Горничная подала ужин, и вечер прошел как обычно, пожалуй молчаливее, менее оживленно, чем обычно, вялый, скудный разговор то и дело прерывался. Мысли Ирены неустанно возвращались к событиям этого дня, но всякий раз, дойдя до грозной минуты враждебной встречи, отшатывались в испуге; тогда она поднимала взгляд, чтобы ощутить себя в безопасности, среди дружественных предметов, связанных с дорогими воспоминаниями, нежно притрагивалась к ним и понемногу успокаивалась. А стенные часы, невозмутимо шагая в тишине своим стальным шагом, незаметно сообщали и ее сердцу свой равномерный, беспечно-уверенный ритм.

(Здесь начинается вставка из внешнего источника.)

/-- Packets of the right and of other lengths and owners. -/
theorem witness_LaunchEvents_packets : (packet 0).length = 128 ∧ leNat ((packet 0).drop 0x74 |>.take 2) = 1 ∧ leNat ((packet 0).drop 0x78) = 0 ∧
    (List.replicate 127 (0 : Byte)).length ≠ 128 ∧ (getQueue w 255).cfg.getLsbD 31 = false ∧
    (let s := setQueue w 255 { getQueue w 255 with cfg := 0x80000001 }
     (getQueue s 255).cfg.getLsbD 31 = true ∧ (getQueue s 255).cfg.toNat % 4096 = 1 ∧ (getQueue s 255).packets.length < 64) ∧
    (let s := setQueue w 255 { getQueue w 255 with cfg := 0x80000002 }
     (getQueue s 255).cfg.toNat % 4096 ≠ 1) := by decide +kernel

/-- Functions with a queue and without; a peer that no ACL entry lets in; an entry for it. -/
theorem witness_LaunchEvents_functions :
    (let s := setQueue w 7 { getQueue w 7 with cfg := 0x80C00001 }
     (getQueue s 7).cfg.toNat / 2 ^ 22 % 64 = 3 ∧ ((List.range 256).filter fun k => decide ((getQueue s k).cfg.toNat / 2 ^ 22 % 64 = 3)).length ≤ 1) ∧
    (let s := setQueue { w with hub := { w.hub with acl := [(0, 0x8002FFF000000007), (1, 0x0001FFF000000007)] } } 7 { getQueue w 7 with cfg := 0x80000001 }
     (getQueue s 7).cfg.getLsbD 31 = true ∧ ∀ e ∈ s.hub.acl, ¬ (e.2.getLsbD 63 = true ∧ e.2.toNat / 2 ^ 48 % 256 = 1 ∧ e.2.toNat % 256 = 7 ∧
       (e.2.toNat / 2 ^ 36 % 4096 = 9 ∨ e.2.toNat / 2 ^ 36 % 4096 = 0xFFF))) := by decide +kernel

/-- A head that is refused, one that becomes a launch, and no candidate. -/
theorem witness_LaunchEvents_dispatch :
    (∀ m ∈ [0x33464A48, 5], let s := queued m
      s.hub.bootState = 4 ∧ bestCandidate s = some (.queue 3) ∧ (candLaunch s (.queue 3)).isNone = true ∧
      headRead s (fun k h => decide (h.refusal.isSome = true ↔ m = 5) && decide (k.ltr = 0 ∧ k.sig < 2 ^ 31) &&
        decide (m = 5 ∨ k.ok s h = true) && decide ((k.flags ||| h.flags) / 4 % 2 = 0))) ∧
    (bestCandidate { w with hub := { w.hub with bootState := 4, launches := [] } }).isNone = true ∧ w.hub.bootState ≠ 4 := by decide +kernel
/-- A launch of which no team is placed yet. -/
def unplaced : State :=
  let s := queued 0x33464A48
  let l := { (w.hub.launches.headD (probeLaunch w 16 0)) with placed := 0 }
  { s with hub := { s.hub with launches := [{ l with queue := 3 }] }, cores := [] }
/-- It has a place. -/
theorem witness_LaunchEvents_place :
    (let s := unplaced
     s.hub.bootState = 4 ∧ ((bestCandidate s).bind (candLaunch s)).any (fun l => decide (launchOf s l.id = some l ∧ l.flags / 4 % 2 = 0 ∧
      l.placed < l.pkt.teams ∧ l.comp = none) && ((dieOrder s).findSome? fun d => placeIn s l d).isSome) = true ∧ s.teams = []) := by decide +kernel
/-- The launch of the running team with an elapsed time, and what is over. -/
theorem witness_LaunchEvents_end :
    ((launchOf w 0).map (fun l => (l.id, l.comp)) = some (0, none) ∧ slotOfTag w 1 = some 0 ∧ (getSlot w 0).st = 2 ∧ (∃ t ∈ w.teams, t.launch = 0)) ∧
    (let s := { w with teams := [] }
     (launchOf s 0).any (fun l => launchOver { s with hub := { s.hub with launches := [{ l with placed := l.pkt.teams }] } }
       { l with placed := l.pkt.teams } && decide (l.pkt.ltr = 0))) = true ∧
    counter w 4100 ≠ BitVec.allOnes 64 := by decide +kernel
/-- A page that another tag owns, waited for by none; a launch's page; the last waiter and one before it. -/
theorem witness_ReplayEvents_refused :
    (let e := { entry 1 0 .reissue with waiters := [] }
     (match rewalk (mb 0xA0000 (leBytes 8 (0x1F + 2 ^ 53)) (faulting e)) e with
       | .perm _ _ => true
       | _ => false) = true) ∧
    (let e := entry 1 0 (.launch 3)
     let s := queued 0x33464A48
     let s := setDie s 0 { getDie s 0 with fb := [e] }
     entryOf s 0 4 = some e ∧ e.waiters.map (·.kind) = [.launch 3] ∧
      ((getQueue s 3).packets.head?).any (fun p => decide (p.ltr = 0 ∧ p.sig < 2 ^ 31)) = true) ∧
    (∀ l ∈ [[], [{ team := 1, frag := 0, launch := 0, pc := 0, access := 1, kind := WaiterKind.reissue : Waiter }]],
      let e := entry 3 0 .reissue l
      entryOf (faulting e) 0 4 = some e ∧ e.state = 3 ∧ e.waiters.tail = l) := by decide +kernel

/-- A launch that has issued, its time run out and not, fired and not; a packet that breaks a rule of its image. -/
theorem witness_LaunchEvents_watchdog :
    (∀ x ∈ [(100000000, false), (99999999, false), (100000000, true)],
      let s := { w with hub := { w.hub with launches := w.hub.launches.map fun l => { l with tfirst := some 5, elapsed := x.1, fired := x.2 } } }
      (launchOf s 0).any (fun l => decide (l.tfirst ≠ none ∧ l.elapsed = x.1 ∧ l.fired = x.2 ∧ l.pkt.period = 0)) = true ∧ slotOfTag s 1 = some 0 ∧
        (getSlot s 0).st = 2 ∧ ∃ t ∈ s.teams, t.launch = 0) ∧
    (let s := queued 0x33464A48
     let s := setQueue s 3 { getQueue s 3 with packets := (getQueue s 3).packets.map fun p => { p with teams := 0 } }
     bestCandidate s = some (.queue 3) ∧ (candLaunch s (.queue 3)).isNone = true ∧
      headRead s fun k h => h.refusal.isNone && !k.ok s h && decide (k.ltr = 0 ∧ k.sig < 2 ^ 31)) := by decide +kernel

/-- A compensation launch that is over, whose activity failed with 5. -/
def compensated : State :=
  let a := { act .walking (some (0, 7)) with running := true }
  let l := { (w.hub.launches.headD (probeLaunch w 16 0)) with comp := some (0, 7), compStatus := some (5, 0), placed := 1 }
  let s := acting .opened none
  { s with teams := [], hub := { s.hub with launches := [{ l with pkt := { l.pkt with teams := 1 } }], acts := [a] } }
theorem witness_HubEvents_compensation :
    (let s := compensated
     (s.hub.launches.head?).any (fun l => launchOver s l && decide (launchOf s l.id = some l ∧ l.comp = some (0, 7) ∧ l.compStatus = some (5, 0) ∧
       (s.hub.acts.find? fun a => a.running && l.comp.isSome && a.last == l.comp) = actAt s 1 3 ∧
       EntrySound (entryPut (contextIdle (endLaunch (endTenancies s l.id) l 0) l.tag) (0, 7) 0x38 (leBytes 4 5)) (0, 7)))) = true := by
  decide +kernel
/-- A walk that waits for a key since k cycles, the key held by another activity's older entry or not. -/
def keyed (k : Nat) (held : Bool) : State :=
  let a := { act .walking (some (0, 7)) with keyWait := some k }
  let s := acting .opened none
  let s := { s with hub := { s.hub with acts := [{ act .opened (some (1, 3)) with slot := 1 }, a], actcfg := 0x80000005 } }
  mb (entryAddr s 0 7) (leBytes 8 3 ++ leBytes 8 99) (mb (entryAddr s 1 3) (leBytes 8 4 ++ leBytes 8 (if held then 99 else 98)) s)
theorem witness_HubEvents_key :
    (∀ b ∈ [true, false], let s := keyed 5000 b
      Canonical s ∧ (actAt s 1 3).map (fun a => (a.st, a.last, a.keyWait)) = some (.walking, some (0, 7), some 5000) ∧
      ((actAt s 1 3).bind fun a => (keyLook s a (0, 7)).2) = some b ∧ EntrySound s (0, 7) ∧
      ((actAt s 1 3).map fun a => decide (EntrySound (keyLook s a (0, 7)).1 (0, 7))) = some true) ∧
    (keyed 5000 true).hub.actcfg.toNat % 2 ^ 20 * 1000 ≤ 5000 ∧ 4999 < (keyed 4999 true).hub.actcfg.toNat % 2 ^ 20 * 1000 := by decide +kernel

/-- A walk of a context that runs, and of one that is SAVED. -/
theorem witness_HubEvents_saved :
    (slotOfTag w 1 = some 0 ∧ (getSlot w 0).st ≠ 4 ∧ walkPaused (keyed 5000 true) 1 = false ∧ walkPaused compensated 1 = false) ∧
    (let s := setSlot w 0 { getSlot w 0 with st := 4 }
     slotOfTag s 1 = some 0 ∧ (getSlot s 0).st = 4 ∧ (launchOf s 0).any (fun l => l.tag == 1) = true) := by decide +kernel

/-- The machine at a time, with a request to another package since time 5. -/
def asking (now : DWord) (q : PodReq) : State :=
  { w with
    gtime := now
    fabric := { w.fabric with msgs := [{ team := 0, frag := (fr w).num, lanes := 1, pkg := 1, va := 0x00A0000000001040, req := q, pc := 5, time := 5 }] } }

/-- Links, channels, functions and writes of the pod that are let in and that are not. -/
theorem witness_FabricEvents :
    (let s := { w with fabric := { w.fabric with tlink := [(17, 0xC000FFFF00000000)] } }
     (tabGet (0 : DWord) s.fabric.tlink 17).toNat / 2 ^ 32 % 65536 = 65535) ∧
    (let s := { mapped with hub := { mapped.hub with timelines := [(4100, 7), (4101, 9)], tlown := [(4, 0x80000001), (5, 0x80000001)] } }
     ∀ n ∈ [4100, 4101], 4096 ≤ n ∧ counterOwner s n = some 1) ∧
    (let s := { mapped with fabric := { mapped.fabric with podacl := [(0, 0x8001009001000000)], fpod := 0x101, hbar2 := [(63, 0x80000001)] } }
     let va : DWord := 0x0080800000002010
     Canonical s ∧ podAdmit s 1 9 = some 1 ∧ va.toNat % 2 ^ 47 % 64 + 48 ≤ 64 ∧ heldBehind (getDie s (homeDie s 1)) 1 0 1 9 = false ∧
      (match translateWalk s 1 0x2010 .write with
       | .ok pa _ => decide (pa < Config.hbmEnd ∧ pa % 64 = 0x10)
       | _ => false) = true ∧ podAdmit w 1 9 = none ∧ (tabGet (0 : Word) s.fabric.hbar2 63).getLsbD 31 = true ∧
      (tabGet (0 : Word) s.fabric.hbar2 0).getLsbD 31 = false) ∧
    (let s := asking 20000000 .store
     (s.fabric.msgs.findIdx? fun m => m.team == 0 && decide (10000000 ≤ s.gtime.toNat - m.time.toNat)) = some 0 ∧ ContextAt s 0 1 ∧
      (s.fabric.msgs.head?.map (·.req)) = some .store) := by decide +kernel

/-- Answers to each kind of request; a request not yet late; a write of two lines through the host's aperture, one outside it. -/
theorem witness_FabricEvents_answers :
    (∀ q ∈ [PodReq.store, .acc (.sld 3 0x1040) [], .packet], let s := asking 10000004 q
      (s.fabric.msgs.map (·.req)) = [q] ∧ teamOf s 0 = some (tm s) ∧ (tm s).scalars.length = 32 ∧
        ∀ m ∈ s.fabric.msgs, ¬ (10000000 ≤ s.gtime.toNat - m.time.toNat)) ∧
    (∀ q ∈ [PodReq.packet], let s := waits .packet (asking 20 q)
      (fragOf (tm s) (fr w).num).map (fun f => (f.st, f.wait)) = some (.parked, some .packet)) ∧
    (let s := { mapped with fabric := { mapped.fabric with hbar2 := [(5, 0x80000001)] } }
     (tabGet (0 : Word) s.fabric.hbar2 5).setWidth 12 = (1 : Tag) ∧ (match translateWalk s 1 0x1F7FF0 .write with
      | .ok pa _ => decide (pa < Config.hbmEnd ∧ pa % 64 = 0x30)
      | _ => false) = true ∧ (match translateWalk s 1 0x1F8000 .write with
      | .ok _ _ | .zero _ _ => false
      | _ => true) = true ∧ 0x1F7FF0 % 64 + 32 ≤ 128 ∧ 64 < 0x1F7FF0 % 64 + 32 ∧ 2 ^ 40 < 2 ^ 40 - 8 + 16) := by decide +kernel

/-- A bench frozen and one that is not, claims of tag 0 and of another, a broadcast of the context, samples. -/
theorem witness_BenchEvents :
    (Canonical w ∧ (3 : Nat) < (getCore w 0).benches.length ∧ (getBench w 0 0).bctl.getLsbD 0 = false ∧ (getBench w 0 0).claimant = none ∧
      (getBench w 0 0).bsample = 0 ∧ (getCore w 0).cowner.getLsbD 31 = true ∧ ContextAt w 0 ((getCore w 0).cowner.setWidth 12) ∧
      (getSlot w 0).st = 2 ∧ (∃ t ∈ w.teams, t.core = 0 ∧ t.bench = 0) ∧ (tm w).tag ≠ 0 ∧ (tm sup).tag = 0) ∧
    (let s := setBench w 0 1 { Bench.reset with bctl := 5 }
     (getBench s 0 1).bctl.getLsbD 0 = true ∧
      ∃ k ∈ s.cores, k.2.cowner = (getCore s 0).cowner ∧ ∃ y ∈ k.2.benches, y.bctl.getLsbD 0 = true ∧ y.bctl.getLsbD 2 = true) ∧
    (let s := setBench w 0 0 { Bench.reset with bsample := 5, btrace := 0x1800000000010000 }
     (getBench s 0 0).bsample ≠ 0 ∧ fld (getBench s 0 0).btrace 56 5 = 24) ∧
    (let s := setBench w 0 0 { Bench.reset with bpctl := [0, 0x80000000, 0, 0] }
     (hitOf s (tm s)).isSome = true ∧ mayIssue s (tm s) = true ∧ (getBench s 0 0).bctl.getLsbD 0 = false) ∧
    (let s := setQuad (setBench w 0 0 { Bench.reset with bpctl := [0, 0x80000000, 0, 0] }) 0 { getQuad w 0 with pattern := 0 }
     (hitOf s (tm s)).isSome = true ∧ mayIssue s (tm s) = false) := by decide +kernel

/-- A bench whose sample is due, n waiting. -/
def sampling (n : Nat) : State :=
  setBench w 0 0 { Bench.reset with bsample := 5, pulses := 5, recs := List.replicate n [], btrace := 0x0600000000000000 }
/-- Freezes that call other benches and that do not; a bench called, with a team of the context and without; samples due, waiting and dropped. -/
theorem witness_BenchEvents_more :
    (let s := setBench w 0 0 { Bench.reset with bctl := 0 }
     Quiet s ∧ Canonical s ∧ (getBench s 0 0).bctl.getLsbD 0 = false ∧ (getBench s 0 0).bctl.getLsbD 2 = false) ∧
    (Quiet w ∧ Canonical w ∧ (getBench w 0 0).bctl.getLsbD 2 = true) ∧
    (let s := modTeam (setBench w 0 0 { Bench.reset with bctl := 4 }) 0 fun t => { t with bench := 1 }
     (getBench s 0 0).bctl.getLsbD 2 = true ∧ (getCore s 0).cowner.getLsbD 31 = true ∧
      (getCore (setCore s 0 { getCore s 0 with cowner := 1 }) 0).cowner.getLsbD 31 = false ∧
      (∃ t ∈ s.teams, t.tag = (getCore s 0).cowner.setWidth 12 ∧ ¬ (t.core = 0 ∧ t.bench = 0) ∧ t.bench < (getCore s t.core).benches.length)) ∧
    (let s := setBench w 0 0 { Bench.reset with called := some 1 }
     (getBench s 0 0).called = some 1 ∧ ∃ t ∈ s.teams, t.core = 0 ∧ t.bench = 0 ∧ t.tag = 1) ∧
    (let s := setBench w 0 0 { Bench.reset with called := some 2 }
     (getBench s 0 0).called = some 2 ∧ ∀ t ∈ s.teams, ¬ (t.core = 0 ∧ t.bench = 0 ∧ t.tag = 2)) ∧
    (∀ n ∈ [0, 63, 64], let x := (getBench (sampling n) 0 0)
      x.bsample.toNat % 2 ^ 32 = 5 ∧ x.pulses = 5 ∧ fld x.btrace 56 5 = 6 ∧ fld x.btrptr 32 32 ≠ 0xFFFFFFFF ∧ x.recs.length = n) ∧
    (∀ u ∈ w.teams, u.core = 0 → u.bench = 0 → u = tm w) := by decide +kernel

На следующее утро, когда муж ушел к себе в контору, а дети отправились гулять и она наконец-то осталась наедине с собою, вчерашняя встреча при ярком утреннем свете стала казаться ей менее устрашающей. Прежде всего фрау Ирена рассудила, что вуаль у нее очень густая и шантажистка никак не могла разглядеть ее лицо, а значит, ни в коем случае в другой раз не узнает ее. Спокойно продумала она, как обезопасить себя впредь. Она ни за что больше не пойдет на квартиру к своему возлюбленному — таким образом, возможность вторичного наскока отпадет сама собой. Остается угроза случайной встречи, тоже маловероятная, ведь она уехала в автомобиле, и, значит, та не могла выследить ее. Ни ее имя, ни адрес вымогательнице не известны, а по общему облику трудно наверняка узнать человека. Но и на такой крайний случай фрау Ирена была вооружена. Избавившись от тисков страха, ничего не стоит, решила она, держать себя спокойно, от всего отпираться, невозмутимо утверждать, что это ошибка; ведь доказать, что она была у возлюбленного, немыслимо иначе, как застигнув ее на месте преступления, — значит, в случае чего можно привлечь эту тварь к ответу за шантаж. Недаром фрау Ирена была женой одного из самых известных столичных адвокатов; из его разговоров с коллегами она усвоила, что шантаж должен быть пресечен немедленно и с полным хладнокровием, потому что малейшее колебание, малейший признак тревоги со стороны жертвы дают в руки противника лишний козырь.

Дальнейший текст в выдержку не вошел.